Task to complete: Identify all lines of the data containing the string "obufGen" and copy them.

---

/-! ## `State.pad` -/

@[simp] theorem State.pad_status : (s.pad).status = s.status := rfl
@[simp] theorem State.pad_codeBase : (s.pad).codeBase = s.codeBase := rfl
@[simp] theorem State.pad_topN : (s.pad).topN = s.topN := rfl
@[simp] theorem State.pad_inLen : (s.pad).inLen = s.inLen := rfl
@[simp] theorem State.pad_origSize : (s.pad).origSize = s.inLen := rfl
@[simp] theorem State.pad_outLen : (s.pad).outLen = s.outLen := rfl
@[simp] theorem State.pad_padLen : (s.pad).padLen = BitVec.ofNat 2 (padOf s.inLen.toNat) := rfl
@[simp] theorem State.pad_paddedLen : (s.pad).paddedLen = BitVec.ofNat 32 (s.inLen.toNat + padOf s.inLen.toNat) := rfl
@[simp] theorem State.pad_distinct : (s.pad).distinct = s.distinct := rfl
@[simp] theorem State.pad_errPos : (s.pad).errPos = s.errPos := rfl
@[simp] theorem State.pad_errVal : (s.pad).errVal = s.errVal := rfl
@[simp] theorem State.pad_dict : (s.pad).dict = s.dict := rfl
@[simp] theorem State.pad_freq : (s.pad).freq = s.freq := rfl
@[simp] theorem State.pad_phase : (s.pad).phase = s.phase := rfl
@[simp] theorem State.pad_cmd : (s.pad).cmd = s.cmd := rfl
@[simp] theorem State.pad_pos : (s.pad).pos = s.pos := rfl
@[simp] theorem State.pad_opos : (s.pad).opos = s.opos := rfl
@[simp] theorem State.pad_ibuf : (s.pad).ibuf = s.ibuf := rfl
@[simp] theorem State.pad_obuf : (s.pad).obuf = s.obuf := rfl
@[simp] theorem State.pad_ibufGen : (s.pad).ibufGen = s.ibufGen := rfl
@[simp] theorem State.pad_obufGen : (s.pad).obufGen = s.obufGen := rfl
@[simp] theorem State.pad_draws : (s.pad).draws = s.draws := rfl
@[simp] theorem State.pad_turns : (s.pad).turns = s.turns := rfl
@[simp] theorem State.pad_replies : (s.pad).replies = s.replies := rfl
@[simp] theorem State.pad_ibufByte (x : Nat) : (s.pad).ibufByte x = s.ibufByte x := rfl
@[simp] theorem State.pad_padByte (x : Nat) : (s.pad).padByte x = s.padByte x := rfl
@[simp] theorem State.pad_obufByte (x : Nat) : (s.pad).obufByte x = s.obufByte x := rfl
@[simp] theorem State.pad_chunkAt (x : Nat) : (s.pad).chunkAt x = s.chunkAt x := rfl
@[simp] theorem State.pad_busy : (s.pad).busy = s.busy := rfl

/-! ## `State.popTurn` -/

@[simp] theorem State.popTurn_status : (s.popTurn).status = s.status := rfl
@[simp] theorem State.popTurn_codeBase : (s.popTurn).codeBase = s.codeBase := rfl
@[simp] theorem State.popTurn_topN : (s.popTurn).topN = s.topN := rfl
@[simp] theorem State.popTurn_inLen : (s.popTurn).inLen = s.inLen := rfl
@[simp] theorem State.popTurn_origSize : (s.popTurn).origSize = s.origSize := rfl
@[simp] theorem State.popTurn_outLen : (s.popTurn).outLen = s.outLen := rfl
@[simp] theorem State.popTurn_padLen : (s.popTurn).padLen = s.padLen := rfl
@[simp] theorem State.popTurn_paddedLen : (s.popTurn).paddedLen = s.paddedLen := rfl
@[simp] theorem State.popTurn_distinct : (s.popTurn).distinct = s.distinct := rfl
@[simp] theorem State.popTurn_errPos : (s.popTurn).errPos = s.errPos := rfl
@[simp] theorem State.popTurn_errVal : (s.popTurn).errVal = s.errVal := rfl
@[simp] theorem State.popTurn_dict : (s.popTurn).dict = s.dict := rfl
@[simp] theorem State.popTurn_freq : (s.popTurn).freq = s.freq := rfl
@[simp] theorem State.popTurn_phase : (s.popTurn).phase = s.phase := rfl
@[simp] theorem State.popTurn_cmd : (s.popTurn).cmd = s.cmd := rfl
@[simp] theorem State.popTurn_pos : (s.popTurn).pos = s.pos := rfl
@[simp] theorem State.popTurn_opos : (s.popTurn).opos = s.opos := rfl
@[simp] theorem State.popTurn_ibuf : (s.popTurn).ibuf = s.ibuf := rfl
@[simp] theorem State.popTurn_obuf : (s.popTurn).obuf = s.obuf := rfl
@[simp] theorem State.popTurn_ibufGen : (s.popTurn).ibufGen = s.ibufGen := rfl
@[simp] theorem State.popTurn_obufGen : (s.popTurn).obufGen = s.obufGen := rfl
@[simp] theorem State.popTurn_draws : (s.popTurn).draws = s.draws := rfl
@[simp] theorem State.popTurn_turns : (s.popTurn).turns = s.turns.tail := rfl
@[simp] theorem State.popTurn_replies : (s.popTurn).replies = s.replies := rfl
@[simp] theorem State.popTurn_ibufByte (x : Nat) : (s.popTurn).ibufByte x = s.ibufByte x := rfl
@[simp] theorem State.popTurn_padByte (x : Nat) : (s.popTurn).padByte x = s.padByte x := rfl
@[simp] theorem State.popTurn_obufByte (x : Nat) : (s.popTurn).obufByte x = s.obufByte x := rfl
@[simp] theorem State.popTurn_chunkAt (x : Nat) : (s.popTurn).chunkAt x = s.chunkAt x := rfl
@[simp] theorem State.popTurn_chunkCount : (s.popTurn).chunkCount = s.chunkCount := rfl
@[simp] theorem State.popTurn_busy : (s.popTurn).busy = s.busy := rfl

/-! ## `State.reply` -/

@[simp] theorem State.reply_status (r : Reply) : (s.reply r).status = s.status := rfl
@[simp] theorem State.reply_codeBase (r : Reply) : (s.reply r).codeBase = s.codeBase := rfl
@[simp] theorem State.reply_topN (r : Reply) : (s.reply r).topN = s.topN := rfl
@[simp] theorem State.reply_inLen (r : Reply) : (s.reply r).inLen = s.inLen := rfl
@[simp] theorem State.reply_origSize (r : Reply) : (s.reply r).origSize = s.origSize := rfl
@[simp] theorem State.reply_outLen (r : Reply) : (s.reply r).outLen = s.outLen := rfl
@[simp] theorem State.reply_padLen (r : Reply) : (s.reply r).padLen = s.padLen := rfl
@[simp] theorem State.reply_paddedLen (r : Reply) : (s.reply r).paddedLen = s.paddedLen := rfl
@[simp] theorem State.reply_distinct (r : Reply) : (s.reply r).distinct = s.distinct := rfl
@[simp] theorem State.reply_errPos (r : Reply) : (s.reply r).errPos = s.errPos := rfl
@[simp] theorem State.reply_errVal (r : Reply) : (s.reply r).errVal = s.errVal := rfl
@[simp] theorem State.reply_dict (r : Reply) : (s.reply r).dict = s.dict := rfl
@[simp] theorem State.reply_freq (r : Reply) : (s.reply r).freq = s.freq := rfl
@[simp] theorem State.reply_phase (r : Reply) : (s.reply r).phase = s.phase := rfl
@[simp] theorem State.reply_cmd (r : Reply) : (s.reply r).cmd = s.cmd := rfl
@[simp] theorem State.reply_pos (r : Reply) : (s.reply r).pos = s.pos := rfl
@[simp] theorem State.reply_opos (r : Reply) : (s.reply r).opos = s.opos := rfl
@[simp] theorem State.reply_ibuf (r : Reply) : (s.reply r).ibuf = s.ibuf := rfl
@[simp] theorem State.reply_obuf (r : Reply) : (s.reply r).obuf = s.obuf := rfl
@[simp] theorem State.reply_ibufGen (r : Reply) : (s.reply r).ibufGen = s.ibufGen := rfl
@[simp] theorem State.reply_obufGen (r : Reply) : (s.reply r).obufGen = s.obufGen := rfl
@[simp] theorem State.reply_draws (r : Reply) : (s.reply r).draws = s.draws := rfl
@[simp] theorem State.reply_turns (r : Reply) : (s.reply r).turns = s.turns := rfl
@[simp] theorem State.reply_replies (r : Reply) : (s.reply r).replies = r :: s.replies := rfl
@[simp] theorem State.reply_ibufByte (r : Reply) (x : Nat) : (s.reply r).ibufByte x = s.ibufByte x := rfl
@[simp] theorem State.reply_padByte (r : Reply) (x : Nat) : (s.reply r).padByte x = s.padByte x := rfl
@[simp] theorem State.reply_obufByte (r : Reply) (x : Nat) : (s.reply r).obufByte x = s.obufByte x := rfl
@[simp] theorem State.reply_chunkAt (r : Reply) (x : Nat) : (s.reply r).chunkAt x = s.chunkAt x := rfl
@[simp] theorem State.reply_chunkCount (r : Reply) : (s.reply r).chunkCount = s.chunkCount := rfl
@[simp] theorem State.reply_busy (r : Reply) : (s.reply r).busy = s.busy := rfl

---

Task response:
@[simp] theorem State.pad_obufGen : (s.pad).obufGen = s.obufGen := rfl
@[simp] theorem State.popTurn_obufGen : (s.popTurn).obufGen = s.obufGen := rfl
@[simp] theorem State.reply_obufGen (r : Reply) : (s.reply r).obufGen = s.obufGen := rfl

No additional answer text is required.